高年齢雇用継続給付金は、60歳以降も働き続ける方が、60歳時点の賃金と比較して賃金が大きく下がった場合に、その賃金低下を補うために雇用保険から支給される制度です。再雇用者の社会保険料節約を考える上で、この制度と社会保険料の関係を理解しておくことが重要です。

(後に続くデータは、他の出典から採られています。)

/-- The map that the noted reply of the last node h forms, or the mismatch that it shows (R58). -/
theorem mapIfKnown_last {h : Nat} {s v : State} {x : Node} (hnoted : ReplyNoted h s v) (hx : nodeAt h v = x)
    (hanswered : x.answered = true) (hwait : s.chctl.idWait = true)
    (hall : ∀ k, 1 ≤ k → k ≤ s.chain.n → k ≠ h → (nodeAt k s).answered = true) :
    let u := mapIfKnown v
    let total := sumN ((upTo 1 s.chain.n).map fun k => if k = h then x.cells else (nodeAt k s).cells)
    Only [.now, .store, .chain, .chctl, .cells, .prot, .flt, .ident, .ses] s u ∧
    (nodeAt h u).id = x.id ∧ (nodeAt h u).fw = x.fw ∧ (nodeAt h u).answered = true ∧ u.chctl.idWait = false ∧
    (total = cfgN Ent.STR_POS_COUNT s → total ≤ 256 → u.cells.map = .mapped ∧ u.cells.posCount = total) ∧
    (total ≠ cfgN Ent.STR_POS_COUNT s → u.cells.map = .mismatch ∧ isActive 0x2108 wide u = true) := by
  intro u total
  have hchain : v.chain = s.chain := hnoted.frame .chain (by decide)
  have hpos : cfgN Ent.STR_POS_COUNT v = cfgN Ent.STR_POS_COUNT s := cfgN_of_store (hnoted.frame .store (by decide)) _ _
  have htotal : cellTotal v = total := by
    unfold cellTotal
    rw [hchain]
    refine congrArg sumN (List.map_congr_left fun k hk => ?_)
    by_cases hkh : k = h
    · rw [if_pos hkh, hkh, hx]
    · rw [if_neg hkh, hnoted.node k (mem_upTo.1 hk).1 hkh]
  have hallv : ∀ k, 1 ≤ k → k ≤ v.chain.n → (nodeAt k v).answered = true := fun k h1 h2 => by
    by_cases hkh : k = h
    · rw [hkh, hx, hanswered]
    · rw [hnoted.node k h1 hkh]
      exact hall k h1 (by rwa [hchain] at h2) hkh
  have hkept := mapIfKnown_maps (hnoted.idWait.trans hwait) hallv
  rw [htotal, hpos] at hkept
  generalize hst : (if total ≠ cfgN Ent.STR_POS_COUNT s ∨ total > 256 then MapState.mismatch else .mapped) = st at hkept
  obtain ⟨hframe, hstate, hnode⟩ := remapped_leaves st { v with chctl := { v.chctl with idWait := false } }
  obtain ⟨hid, hfw, hans⟩ := hkept.node h
  rw [(hnode h).trans hx] at hid hfw hans
  have hmap : u.cells.map = st := hkept.map.trans hstate
  have hwaits : u.chctl = { v.chctl with idWait := false } :=
    (hkept.frame .chctl (by decide)).trans (hframe .chctl (by decide))
  refine ⟨?_, hid, hfw, hans.trans hanswered, congrArg (·.idWait) hwaits, fun heq hle => ?_, fun hne => ?_⟩
  · have hwaited := only_chctl { v.chctl with idWait := false } v
    refine only_trans (only_mono hnoted.frame (by simp +contextual)) (only_trans (only_mono hwaited (by simp)) ?_)
    exact only_trans (only_mono hframe (by simp +contextual)) (only_mono hkept.frame (by simp +contextual))
  · have hmapped : st = .mapped := by rw [← hst, if_neg (by omega)]
    subst hmapped
    exact ⟨hmap, hkept.positions.trans htotal⟩
  · have hmismatch : st = .mismatch := by rw [← hst, if_pos (.inl hne)]
    subst hmismatch
    exact ⟨hmap, hkept.mismatch (isActive_raiseF _ _ _)⟩

/-- With the last READ_ID reply the CELLS of every node are known, and the map is formed where they match (R58). -/
theorem ends_readIdReply_last {r : Radio} {t : Nat} {id : Word64} {b p : List Byte} {s : State} (hl : live s = true)
    (hm : isFenced .m s = false) (hr : radioFenced r s = false) (hcrc : airCrcOk b = true) (hok : replyOk r b s = true)
    (hn : s.chain.n ≤ 32) (hp : replyPayload r (some id.toNat) b s = some p) (hlen : p.length = 14) (hop : fieldU p 0 1 = 0xA0)
    (hid : fieldU p 1 8 = id.toNat) (hmap : s.cells.map ≠ .mapped) (hwait : s.chctl.idWait = true)
    (hall : ∀ k, 1 ≤ k → k ≤ s.chain.n → k ≠ replyNode r b s → (nodeAt k s).answered = true) :
    let h := replyNode r b s
    let total := sumN ((upTo 1 s.chain.n).map fun k => if k = h then fieldU p 9 1 else (nodeAt k s).cells)
    Ends (.readIdReply r t (some id) b) s [.now, .store, .chain, .chctl, .cells, .prot, .flt, .ident, .ses] fun u =>
      (nodeAt h u).id = id.toNat ∧ (nodeAt h u).fw = fieldU p 10 4 ∧ (nodeAt h u).answered = true ∧ u.chctl.idWait = false ∧
      (total = cfgN Ent.STR_POS_COUNT s → total ≤ 256 → u.cells.map = .mapped ∧ u.cells.posCount = total) ∧
      (total ≠ cfgN Ent.STR_POS_COUNT s → u.cells.map = .mismatch ∧ isActive 0x2108 wide u = true) := by
  intro h total
  obtain ⟨hnoted, x, hx⟩ := readIdReply_reads (t := t) (s := s.begin) hm hr hcrc hok hn hp hlen hop hid hmap
  obtain ⟨hframe, hleaves⟩ := mapIfKnown_last hnoted hx rfl hwait hall
  exact ends_whenLive (f := fun s => mapIfKnown (keep (readIdReply r t (some id.toNat) b) s)) rfl hl hframe hleaves

/-- Settles O15: the result of an enumeration by what was found and what the check showed; the map from what each node last told. -/
theorem enumerationFormsTheMap : Obligations.EnumerationFormsTheMap := by
  unfold Obligations.EnumerationFormsTheMap
  refine ⟨?_, ?_⟩
  · intro rounds s mis reach hl hs found ps hlen
    exact ⟨ends_enumerationEnd_found hl hs hlen, ends_enumerationEnd_failed hl hs⟩
  · intro r t id b p s hl h cells total hm hr hcrc hok hn hp hlen hop hid hmap hwait hall
    exact ends_readIdReply_last hl hm hr hcrc hok hn hp hlen hop hid hmap hwait hall

end Sys2Proof.Proofs
end

section
/-! PROOFS. O14 fails: a lead status whose hop lies beyond node 32 is noted in no node. -/
namespace Sys2Proof.Proofs
open Sys2Proof Sys2Proof.Machine Sys2Proof.Laws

この給付金は、60歳以上65歳未満の雇用保険の被保険者で、被保険者期間が5年以上あり、かつ60歳時点の賃金と比べて75%未満に低下した場合に支給されます。賃金の低下率に応じて、最大で賃金の15%が給付金として支給されます

重要な点として、この高年齢雇用継続給付金は、社会保険料(健康保険料、厚生年金保険料)の計算には含まれません。つまり、給付金を受け取っても、それによって標準報酬月額が上がり、社会保険料が増えるということはありません。しかし、給付金を受給している期間中は、賃金と給付金の合計額によっては、在職老齢年金制度により老齢厚生年金の一部が支給停止される場合があります。

制度名 目的 社会保険料への影響 年金への影響
高年齢雇用継続給付金 60歳以降の賃金低下補填 給付金は計算対象外 賃金と給付金合計で年金停止の可能性あり
在職老齢年金制度 働きながら年金を受給する際の調整 給与額で保険料決定 給与額と年金合計で年金停止

再雇用者の皆さんは、高年齢雇用継続給付金を活用することで、手取り収入を実質的に増やすことができます。ただし、年金との併給調整があるため、トータルでの収入と社会保険料のバランスを考慮し、最も有利な選択をすることが求められます。ハローワークや年金事務所、社会保険労務士に相談し、自身のケースに合わせた詳細なシミュレーションを行うことを強くおすすめします。